Problem description
Please indicate the number of lines in the listing below that include the string "group"; add nothing else.

Information supplied
/-- The next cross-pod cell whose hop satisfies f (R386, R387): forwarded cells, then this package's own. -/
def State.nextFar (s : State) (f : Nat → Bool) (slot : Nat) : Option (Cell × State) :=
  match s.nextForward f with
  | some x => some x
  | none => (s.farDests f).findSome? fun d => match s.nextData d slot with
    | some x => some x
    | none => s.nextBare d 0 false slot

/-- An idle cell to d (R360). -/
def State.idleCell (s : State) (d slot : Nat) : Cell × State :=
  (s.fab.cell (bareCell s.clock d 0 0 []) 0 slot, s.toldRefused d)

/-- The destination of a relay-send slot (R383): that of the RELAY patch in force whose sender this package is. -/
def Fabric.relayDest (f : Fabric) (port : Nat) (m : Nat) : Option Nat :=
  (f.patches.find? fun p => p.applied && p.patch.kind == 2 && p.patch.port.toNat == port && p.patch.sender.toNat == f.pkg &&
    p.patch.relay.toNat == m).map fun p => p.patch.dest.toNat

/-- What a lane sends in a slot (R360, R383, R386): the cell, if any. -/
def State.laneCell (s : State) (port lane slot : Nat) : Option (Cell × State) :=
  if 12 ≤ port then
    match s.nextFar (fun e => egTrunk e && bitsOf e 0 2 == port - 12) slot with
    | some x => some x
    | none => some ({ noCell with src := BitVec.ofNat 16 s.fab.self, slotNo := BitVec.ofNat 16 slot }, s)
  else
    let e := bankEntry s.fab.slots port lane slot
    let w := txLine e
    if !txEn e || s.fab.faulty.contains (port, w) then none
    else if w % 64 = 0 then
      some ({ noCell with kind := 6, src := BitVec.ofNat 16 s.fab.self, dst := BitVec.ofNat 16 s.fab.self, slotNo := BitVec.ofNat 16 slot }, s)
    else
      let p := lineTarget s.fab.pkg w
      let d := s.fab.inPod p
      match txClass e with
      | 0 => some (match s.nextData d slot with
        | some x => x
        | none => s.idleCell d slot)
      | 1 => some (match s.nextBare d 5 false slot with
        | some x => x
        | none => match s.nextFar (fun e => !egTrunk e && bitsOf e 3 6 == p) slot with
          | some x => x
          | none => match s.nextBare d 5 true slot with
            | some x => x
            | none => s.idleCell d slot)
      | 2 => (s.fab.relayDest port p).bind fun t => s.nextData (s.fab.inPod t) slot
      | _ => (s.fab.relay.find? fun c => c.dst.toNat % 64 == p).map fun c =>
          (c, { s with fab := { s.fab with relay := s.fab.relay.erase c } })

/-- The line on which an own sequenced cell leaves in this slot, as `via` of Unacked holds it (R404). -/
def State.noteLine (s : State) (port lane : Nat) (c : Cell) : State :=
  let d := c.dst.toNat
  if 12 ≤ port || c.kind = 0 || 5 ≤ c.kind.toNat || c.src.toNat ≠ s.fab.self then s
  else
    let x := s.fab.dest d
    let via := port * 128 + txLine (bankEntry s.fab.slots port lane s.fab.pslot) + 1
    s.setDest d { x with unacked := x.unacked.map fun u => if u.seq = c.seq.toNat && u.slot = s.fab.pslot then { u with via := via } else u }

/-- One lane, by port x 8 + lane, sends in the slot. -/
def State.sendLane (s : State) (key : Nat) : State :=
  match s.laneCell (key / 8) (key % 8) s.fab.pslot with
  | none => s.putOut (key / 8) (key % 8) noCell
  | some (c, t) => (t.noteLine (key / 8) (key % 8) c).putOut (key / 8) (key % 8) c

/-- The lanes below n that have not sent in this slot send, in ascending port and lane order (R367). -/
def State.sendTo (n : Nat) (s : State) : State :=
  let t := ((List.range n).drop s.fab.lanes).foldl State.sendLane s
  { t with fab := { t.fab with lanes := Nat.max s.fab.lanes n } }

/-- Something waits to leave: a cell, a resend, a refusal to return. -/
def Fabric.busy (f : Fabric) : Bool :=
  f.queue.any (fun c => c.dest != f.self) || f.dests.any (fun x => x.2.again.isSome) || f.srcs.any (fun x => !x.2.refused.isEmpty) ||
    f.chans.any (fun x => !x.2.isEmpty) || !f.relay.isEmpty

/-- What the lanes send in a slot is settled at the end of its first cycle, by the queues as they stand then and by nothing that the outside does later in
the slot (R363); where nothing waits to leave they carry idle cells, which need no step. -/
def State.fixSlot (s : State) : State := if s.fab.slotAt = s.clock && s.fab.busy then s.sendTo 128 else s

/-- The fabric clock goes on by one arithmetic cycle (R361): PSLOT rises every 24 of its own. -/
def State.slotTick (s : State) : State :=
  let p := s.fab.phase + fabricStep s.freq
  let s := { s with wall := s.wall + fabricStep s.freq }
  if p < slotLength then { s with fab := { s.fab with phase := p } }
  else
    { s with fab := { s.fab with phase := p - slotLength, pslot := s.fab.pslot + 1, slotAt := s.clock, lanes := 0 } }.slotBegins

/-- CELL_SEND (R367, R371): loopback cells that have entered the queue are applied; and the outside reads what a lane sends in this slot, which is settled
from its second cycle on: of the lanes that carry idle cells those up to this one take their step. -/
def execCellSend (s : State) : Host.Outcome State Fault Refusal :=
  let s := s.loopback
  .next (if 16 ≤ s.stim.unit || 8 ≤ s.stim.index then s
    else if s.fab.slotAt = s.clock then s.nextCycle .cellSend s.stim
    else s.sendTo (laneKey s.stim.unit s.stim.index + 1))

/-- RETRANSMIT (R365): the sender sends again from the oldest unacknowledged cell on. -/
def execRetransmit (dest : Nat) (s : State) : Host.Outcome State Fault Refusal :=
  if 4096 ≤ dest then .fault .noSuchUnit
  else
    let x := s.fab.dest dest
    match x.unacked with
    | [] => .next s
    | u :: _ => if x.stale s.fab.pslot then .next (s.setDest dest { x with again := some u.seq }) else .next s

/-! Receiving -/

/-- Key of `Fabric.remote`: the slot in which the last arrival of pod group g was learned (R362). -/
def learnKey (g : Nat) : Nat := 2 ^ 20 + g

def arrivalBytes (g code value slot : Nat) : List Byte := leBytes 1 g ++ leBytes 8 code ++ leBytes 8 value ++ leBytes 8 slot

/-- A patch's first 20 bytes (R381). -/
def patchBytes (p : Patch) : List Byte :=
  leBytes 1 p.kind.toNat ++ leBytes 1 p.port.toNat ++ leBytes 1 p.line.toNat ++ leBytes 1 0 ++ leBytes 1 p.sender.toNat ++ leBytes 1 p.relay.toNat ++
    leBytes 1 p.dest.toNat ++ leBytes 1 p.home.toNat ++ leBytes 8 p.patchSlot.toNat ++ leBytes 4 p.version.toNat

/-- The patch that 64 bytes hold (R381). -/
def patchOf (l : List Byte) : Patch :=
  let b (i : Nat) : BitVec 8 := BitVec.ofNat 8 (leAt l i 1)
  ⟨b 0, b 1, b 2, b 4, b 5, b 6, b 7, BitVec.ofNat 64 (leAt l 8 8), BitVec.ofNat 32 (leAt l 16 4)⟩

/-- A control cell from package p of this pod (R360). -/
def State.controlArrive (s : State) (p op : Nat) (data : List Byte) : State :=
  match op with
  | 1 =>
    let g := leAt data 0 1
    let s := s.putRemote (podKey g p) (leAt data 1 8, leAt data 9 8, leAt data 17 8)
    s.putRemote (learnKey g) (s.fab.pslot, 0, 0)
  | 2 => s.heardFrom (leAt data 0 1) p
  | 3 =>
    let hear (x : PatchState) : PatchState :=
      if x.atHome && !x.cancelled && patchBytes x.patch == data then { x with missing := x.missing.filter (· != p) } else x
    { s with fab := { s.fab with patches := s.fab.patches.map hear } }
  | 4 =>
    let gone (x : PatchState) : Bool := x.pending && x.patch.home.toNat % 64 == p && patchBytes x.patch == data
    { s with fab := { s.fab with patches := s.fab.patches.filter fun x => !gone x } }
  | 5 => { s with inputs := ⟨s.clock, .patchReceive, { noStim with patch := patchOf data }⟩ :: s.inputs }
  | _ => s

/-- A data cell in order is applied (R366, R370, R377, R394); the answer says whether it was refused. -/
def State.cellApply (s : State) (c : Cell) : Bool × State :=
  let src := c.src.toNat
  let n := c.addr.toNat
  match c.kind.toNat with
  | 1 | 2 =>
    match s.applyPosted c.op.toNat n c.payload (c.kind == 2 && c.flags.getLsbD 0 && c.step.getLsbD 0) with
    | none => (true, s.fabLog 5 0 0 (src % 64) s.fab.pslot)
    | some (t, _) => (false, t)
  | 3 => (false, s.collArrive c.op.toNat c.step.toNat n c.payload)
  | 4 => (false, s.applyJournal (src % 64) c.op.toNat n c.step.toNat (c.flags.getLsbD 0) c.payload)
  | _ => (false, s)

/-- Cells of a source are applied in SEQ order as long as the next one is held (R365). -/
def State.drainFrom : Nat → Nat → State → State
  | 0, _, s => s
  | fuel + 1, src, s =>
    let x := s.fab.source src
    let c := SMap.get noCell x.held x.next
    if c = noCell then s
    else
      let s := s.setSource src { x with next := (x.next + 1) % 2 ^ 32, held := SMap.put noCell x.held x.next noCell }
      let (refused, s) := s.cellApply c
      let y := s.fab.source src
      let s := if refused then s.setSource src { y with refused := y.refused ++ [c.seq.toNat] } else s
      State.drainFrom fuel src s

/-- A sequenced cell for this package (R365): applied, held, or dropped.  A source of another pod gets an idle cell along its own route (R388). -/
def State.sequence (s : State) (c : Cell) : State :=
  let src := c.src.toNat % 4096
  let x := s.fab.source src
  let d := counterDiff c.seq.toNat x.next
  let s := if d ≤ 255 then State.drainFrom 257 src (s.setSource src { x with held := SMap.put noCell x.held c.seq.toNat c }) else s
  if src / 64 = s.fab.pod || s.fab.queue.any (fun q => q.dest == src && q.kind == 0) then s
  else s.enqueue (bareCell s.clock src 0 0 [])

/-- A cell that goes on (R387, R388): the next hop, or it is dropped and logged.  While its channel is full it stays in the previous hop's buffer: it
comes up here again in the next slot, as a forwarded cell and through no entry of that slot (`value` 1 of the event). -/
def State.forward (s : State) (a : CellArrival) : State :=
  let c := a.cell
  let h := cellHop c + 1
  let e := egressOf c.egress.toNat h
  let k := a.port * 4 + h
  let held := SMap.get [] s.fab.chans k
  if 3 < h || !egValid e then s.fabLog 6 a.port 0 (c.src.toNat % 64) s.fab.pslot
  else if Nat.max 1 Config.channelCells ≤ held.length then s.nextCycle .cellReceive { noStim with cell := a, value := 1 }
  else
    let c := { c with flags := (c.flags &&& 0xF3) ||| BitVec.ofNat 8 (4 * h) }
    { s with fab := { s.fab with chans := SMap.put [] s.fab.chans k (held ++ [c]) } }

/-- What a received cell does (R364, R365, R383, R387). -/
def State.receive (s : State) (a : CellArrival) : State :=
  let c := a.cell
  let e := bankEntry s.fab.slots a.port a.lane s.fab.pslot
  let plane := a.port < 12
  if s.stim.value = 1 && c.dst.toNat % 4096 ≠ s.fab.self then s.forward a
  else if plane && !rxEn e then s
  else if !a.fecOk then s.fabLog 6 a.port (if plane then rxLine e else 0) (c.src.toNat % 64) s.fab.pslot
  else if 7 ≤ c.kind.toNat || 512 < c.payload.length then s
  else if plane && rxRelay e then
    { s with fab := { s.fab with relay := s.fab.relay ++ [{ c with flags := c.flags ||| 2 }] } }
  else if c.kind = 6 then s
  else if c.dst.toNat % 4096 ≠ s.fab.self then s.forward a
  else
    let s := s.acked (c.src.toNat % 4096) c.ack.toNat c.rfseq.toNat
    match c.kind.toNat with
    | 0 => s
    | 5 => s.controlArrive (c.src.toNat % 64) c.op.toNat c.payload
    | _ => s.sequence c

/-- Another cell of this slot that came on a lower port or lane (R366). -/
def State.earlierCell (s : State) : Option Input :=
  let key (a : CellArrival) : Nat := laneKey a.port a.lane
  s.inputs.foldl (fun (b : Option Input) i =>
    if i.ev == .cellReceive && i.at_ ≤ s.clock && key i.stim.cell < (match b with
      | some j => key j.stim.cell
      | none => key s.stim.cell) then some i else b) none

/-- CELL_RECEIVE (R361, R365, R366): a cell is complete at the end of its slot; the cells of one slot are taken in ascending port and lane order, after
the slot's own sends, which were settled at its beginning. -/
def execCellReceive (s : State) : Host.Outcome State Fault Refusal :=
  if 16 ≤ s.stim.cell.port || 8 ≤ s.stim.cell.lane then .fault .noSuchUnit
  else if !s.slotEnds then .next (s.nextCycle .cellReceive s.stim)
  else
    match s.earlierCell with
    | none => .next (s.receive s.stim.cell)
    | some i => .next ({ s with inputs := ⟨s.clock, .cellReceive, s.stim⟩ :: s.inputs.erase i, stim := i.stim }.receive i.stim.cell)

/-! A package leaves (R379, R398, R417) -/

/-- The running commands that a package's absence ends: collectives of a group it belongs to (R379). -/
def State.endCollectives (s : State) (p : Nat) : State :=
  (s.fab.running.filter fun x => match s.cmd x.cmd with
    | some k => (collOf k.instr).1 < 3 && (s.fab.group x.group).members.getLsbD p
    | none => false).foldl (fun (s : State) (x : FabCmd) =>
      match s.cmd x.cmd with
      | none => s
      | some k =>
        let s := { s with fab := { s.fab with queue := s.fab.queue.filter fun c => c.cmdId != x.cmd } }
        let s := s.setFab { x with done := true, todo := [] }
        (s.setCmd { k with status := 0x23, detail := BitVec.ofNat 8 p }).schedule s.clock prioAfter (.untimedComplete k.id)) s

Solution to this problem
3